Now, with that out of the way, I can concentrate on what has really been on my mind today. My mom called early this morning with some bad news..my uncle had passed away during the night from cancer. And isn't it kind of strange how even though you know it is coming, it still gets you like a blow to the solar plexus when it finally comes to pass. I have been pretty much a mix of emotions all day, each one vying for it's own turn in the spotlight and so tonight, I find myself just plain worn out. I guess if there is one good thing that has come of this along with the pain that is undoubtedly sure to come over the next few days, it is this: when something like this happens, it really has the power to make you sit back on your heels and take a deep breath of fresh air. Life passes us by so quickly that it is even more of a shock when something like this happens, simply because it literally makes you stop. You have no choice. And for a few days, a week, a month, whatever...everything becomes real again and you rediscover just how important things like your family, your friends, and your health really are. I guess that is where I am tonight. My family will be together this weekend for the funeral arrangements and to celebrate Easter and to me, that is more important than ever.
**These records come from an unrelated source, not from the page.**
-- ==== Sys2Proof/Decode.lean ====
section
/-! DEFINITION. The command that a word of spec/opcode_table.json spells. No row of the table gives
bits (each has an empty list of fields and no fixed part), so no word spells a command. -/

namespace Sys2Proof

/-- The command that the `nbits` bits `w` spell: none, since the table gives no row any bits. -/
def decodeTableWord (_nbits _w : Nat) : Option Instr := none

end Sys2Proof
end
I also had an interesting experience at lunch when I was driving in my car that seemed perfectly fitting with the day that it has been. Driving home at lunch, I was flipping through the radio stations in search of something half decent to listen to when I came across "Time of Your Life" by Greenday, which has always been a very poignant song for me, and truthfully the song that I would want played for me should something ever happen to me (god forbid..sorry, not meant to be morbid). And then when I was driving back to work, I was flipping through the stations again and came across a song that was playing that I just knew couldn't be a coincidence. It was "Country Roads" by John Denver and that song is perhaps the one that I will always associate with going to visit my aunt and uncle when I was much younger. My cousin used to sit with me for hours and play that song on the guitar while we sang it together..and so hearing it today just seemed to be a fitting tribute to all that has passed. I'm not real sure what else to even say about this so I will end by simply saying this...Uncle Norm, you will be missed.